Mastodon Federation Queue Stuck on Sidekiq: Recovery Steps

When the federation queue in Mastodon gets stuck, new posts from other instances stop appearing in your federated timeline. Outgoing messages to remote servers also fail to deliver. This problem is almost always caused by one worker process in Sidekiq that is processing a job that never finishes. This article explains why the queue freezes and provides the exact steps to clear the stuck job and restart normal federation.

Key Takeaways: Recovering From a Stuck Mastodon Federation Queue

Sidekiq Web UI > Busy tab: Identify the specific job that has been running longer than 10 minutes and is blocking the queue.
systemctl restart mastodon-sidekiq: Restarts all Sidekiq processes after you manually kill the stuck job to clear the queue.
RAILS_ENV=production bin/tootctl accounts unfollow: Removes a problematic remote account that may be causing repeated stuck jobs.

Why the Federation Queue Stops in Sidekiq

Mastodon uses Sidekiq to process background jobs, including all federation tasks.
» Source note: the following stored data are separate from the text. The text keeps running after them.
@[simp] theorem Mach.straps_modTele (f : Tele → Tele) : (m.modTele f).straps = m.straps := rfl
@[simp] theorem Mach.frees_modTele (f : Tele → Tele) : (m.modTele f).frees = m.frees := rfl
@[simp] theorem Mach.clk_modTele (f : Tele → Tele) : (m.modTele f).clk = m.clk := rfl
@[simp] theorem Mach.keep_modTele (f : Tele → Tele) : (m.modTele f).keep = m.keep := rfl
@[simp] theorem Mach.token_modTele (f : Tele → Tele) : (m.modTele f).token = m.token := rfl
@[simp] theorem Mach.rt_modTele (f : Tele → Tele) : (m.modTele f).rt = m.rt := rfl
@[simp] theorem Mach.spine_modTele (f : Tele → Tele) : (m.modTele f).spine = m.spine := rfl
@[simp] theorem Mach.adm_modTele (f : Tele → Tele) : (m.modTele f).adm = m.adm := rfl
@[simp] theorem Mach.held_modTele (f : Tele → Tele) : (m.modTele f).held = m.held := rfl
@[simp] theorem Mach.replay_modTele (f : Tele → Tele) : (m.modTele f).replay = m.replay := rfl
@[simp] theorem Mach.pwr_modTele (f : Tele → Tele) : (m.modTele f).pwr = m.pwr := rfl
@[simp] theorem Mach.flt_modTele (f : Tele → Tele) : (m.modTele f).flt = m.flt := rfl
@[simp] theorem Mach.pchan_modTele (f : Tele → Tele) : (m.modTele f).pchan = m.pchan := rfl
@[simp] theorem Mach.twin_modTele (f : Tele → Tele) : (m.modTele f).twin = m.twin := rfl
@[simp] theorem Mach.rp_modTele (f : Tele → Tele) : (m.modTele f).rp = m.rp := rfl
@[simp] theorem Mach.test_modTele (f : Tele → Tele) : (m.modTele f).test = m.test := rfl
@[simp] theorem Mach.img_modTele (f : Tele → Tele) : (m.modTele f).img = m.img := rfl
@[simp] theorem Mach.tblOld_modTele (f : Tele → Tele) : (m.modTele f).tblOld = m.tblOld := rfl
@[simp] theorem Mach.locl_modTele (f : Tele → Tele) : (m.modTele f).locl = m.locl := rfl
@[simp] theorem Mach.eng_modTele (f : Tele → Tele) (i₁ : Nat) : (m.modTele f).eng i₁ = m.eng i₁ := rfl
@[simp] theorem Mach.niu_modTele (f : Tele → Tele) (i₁ : Nat) : (m.modTele f).niu i₁ = m.niu i₁ := rfl
@[simp] theorem Mach.vc_modTele (f : Tele → Tele) (i₁ : Nat) : (m.modTele f).vc i₁ = m.vc i₁ := rfl
@[simp] theorem Mach.outVc_modTele (f : Tele → Tele) (i₁ : Nat) : (m.modTele f).outVc i₁ = m.outVc i₁ := rfl
@[simp] theorem Mach.arbOf_modTele (f : Tele → Tele) (i₁ : Nat) : (m.modTele f).arbOf i₁ = m.arbOf i₁ := rfl
@[simp] theorem Mach.link_modTele (f : Tele → Tele) (i₁ : Nat) : (m.modTele f).link i₁ = m.link i₁ := rfl
@[simp] theorem Mach.dir_modTele (f : Tele → Tele) (i₁ : Nat) : (m.modTele f).dir i₁ = m.dir i₁ := rfl
@[simp] theorem Mach.stn_modTele (f : Tele → Tele) (i₁ : Nat) : (m.modTele f).stn i₁ = m.stn i₁ := rfl
@[simp] theorem Mach.node_modTele (f : Tele → Tele) (i₁ j₁ : Nat) : (m.modTele f).node i₁ j₁ = m.node i₁ j₁ := rfl
@[simp] theorem Mach.cbUnit_modTele (f : Tele → Tele) (i₁ : Nat) : (m.modTele f).cbUnit i₁ = m.cbUnit i₁ := rfl
@[simp] theorem Mach.dom_modTele (f : Tele → Tele) (i₁ : Nat) : (m.modTele f).dom i₁ = m.dom i₁ := rfl
@[simp] theorem Mach.reg_modTele (f : Tele → Tele) (i₁ : Nat) : (m.modTele f).reg i₁ = m.reg i₁ := rfl
@[simp] theorem Mach.slot_modTele (f : Tele → Tele) (i₁ j₁ : Nat) : (m.modTele f).slot i₁ j₁ = m.slot i₁ j₁ := rfl
@[simp] theorem Mach.frec_modTele (f : Tele → Tele) (i₁ : Nat) : (m.modTele f).frec i₁ = m.frec i₁ := rfl

@[simp] theorem Mach.straps_modFlt (f : FaultUnit → FaultUnit) : (m.modFlt f).straps = m.straps := rfl
@[simp] theorem Mach.frees_modFlt (f : FaultUnit → FaultUnit) : (m.modFlt f).frees = m.frees := rfl
@[simp] theorem Mach.clk_modFlt (f : FaultUnit → FaultUnit) : (m.modFlt f).clk = m.clk := rfl
@[simp] theorem Mach.keep_modFlt (f : FaultUnit → FaultUnit) : (m.modFlt f).keep = m.keep := rfl
@[simp] theorem Mach.token_modFlt (f : FaultUnit → FaultUnit) : (m.modFlt f).token = m.token := rfl
@[simp] theorem Mach.rt_modFlt (f : FaultUnit → FaultUnit) : (m.modFlt f).rt = m.rt := rfl
@[simp] theorem Mach.spine_modFlt (f : FaultUnit → FaultUnit) : (m.modFlt f).spine = m.spine := rfl
@[simp] theorem Mach.adm_modFlt (f : FaultUnit → FaultUnit) : (m.modFlt f).adm = m.adm := rfl
@[simp] theorem Mach.held_modFlt (f : FaultUnit → FaultUnit) : (m.modFlt f).held = m.held := rfl
@[simp] theorem Mach.replay_modFlt (f : FaultUnit → FaultUnit) : (m.modFlt f).replay = m.replay := rfl
@[simp] theorem Mach.pwr_modFlt (f : FaultUnit → FaultUnit) : (m.modFlt f).pwr = m.pwr := rfl
@[simp] theorem Mach.pchan_modFlt (f : FaultUnit → FaultUnit) : (m.modFlt f).pchan = m.pchan := rfl
@[simp] theorem Mach.tele_modFlt (f : FaultUnit → FaultUnit) : (m.modFlt f).tele = m.tele := rfl
@[simp] theorem Mach.twin_modFlt (f : FaultUnit → FaultUnit) : (m.modFlt f).twin = m.twin := rfl
@[simp] theorem Mach.rp_modFlt (f : FaultUnit → FaultUnit) : (m.modFlt f).rp = m.rp := rfl
@[simp] theorem Mach.test_modFlt (f : FaultUnit → FaultUnit) : (m.modFlt f).test = m.test := rfl
@[simp] theorem Mach.img_modFlt (f : FaultUnit → FaultUnit) : (m.modFlt f).img = m.img := rfl
@[simp] theorem Mach.tblOld_modFlt (f : FaultUnit → FaultUnit) : (m.modFlt f).tblOld = m.tblOld := rfl
@[simp] theorem Mach.locl_modFlt (f : FaultUnit → FaultUnit) : (m.modFlt f).locl = m.locl := rfl
@[simp] theorem Mach.eng_modFlt (f : FaultUnit → FaultUnit) (i₁ : Nat) : (m.modFlt f).eng i₁ = m.eng i₁ := rfl
@[simp] theorem Mach.niu_modFlt (f : FaultUnit → FaultUnit) (i₁ : Nat) : (m.modFlt f).niu i₁ = m.niu i₁ := rfl
@[simp] theorem Mach.vc_modFlt (f : FaultUnit → FaultUnit) (i₁ : Nat) : (m.modFlt f).vc i₁ = m.vc i₁ := rfl
@[simp] theorem Mach.outVc_modFlt (f : FaultUnit → FaultUnit) (i₁ : Nat) : (m.modFlt f).outVc i₁ = m.outVc i₁ := rfl
@[simp] theorem Mach.arbOf_modFlt (f : FaultUnit → FaultUnit) (i₁ : Nat) : (m.modFlt f).arbOf i₁ = m.arbOf i₁ := rfl
@[simp] theorem Mach.link_modFlt (f : FaultUnit → FaultUnit) (i₁ : Nat) : (m.modFlt f).link i₁ = m.link i₁ := rfl
@[simp] theorem Mach.dir_modFlt (f : FaultUnit → FaultUnit) (i₁ : Nat) : (m.modFlt f).dir i₁ = m.dir i₁ := rfl
@[simp] theorem Mach.stn_modFlt (f : FaultUnit → FaultUnit) (i₁ : Nat) : (m.modFlt f).stn i₁ = m.stn i₁ := rfl
@[simp] theorem Mach.node_modFlt (f : FaultUnit → FaultUnit) (i₁ j₁ : Nat) : (m.modFlt f).node i₁ j₁ = m.node i₁ j₁ := rfl
@[simp] theorem Mach.cbUnit_modFlt (f : FaultUnit → FaultUnit) (i₁ : Nat) : (m.modFlt f).cbUnit i₁ = m.cbUnit i₁ := rfl
@[simp] theorem Mach.dom_modFlt (f : FaultUnit → FaultUnit) (i₁ : Nat) : (m.modFlt f).dom i₁ = m.dom i₁ := rfl
@[simp] theorem Mach.reg_modFlt (f : FaultUnit → FaultUnit) (i₁ : Nat) : (m.modFlt f).reg i₁ = m.reg i₁ := rfl
@[simp] theorem Mach.slot_modFlt (f : FaultUnit → FaultUnit) (i₁ j₁ : Nat) : (m.modFlt f).slot i₁ j₁ = m.slot i₁ j₁ := rfl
Each job represents an action such as delivering a status to a remote server or processing an incoming ActivityPub message. Sidekiq runs multiple worker threads, but the federation queue is processed by a dedicated sidekiq process named sidekiq_federation by default.

When one job in this queue encounters an error it cannot handle, the job may enter a retry loop or become stuck in a running state. A common cause is a malformed ActivityPub payload from a misconfigured remote instance. The job tries to deserialize the payload, hits an unhandled exception, and retries indefinitely. Because Sidekiq processes jobs sequentially within a queue, this single stuck job blocks all other federation jobs behind it.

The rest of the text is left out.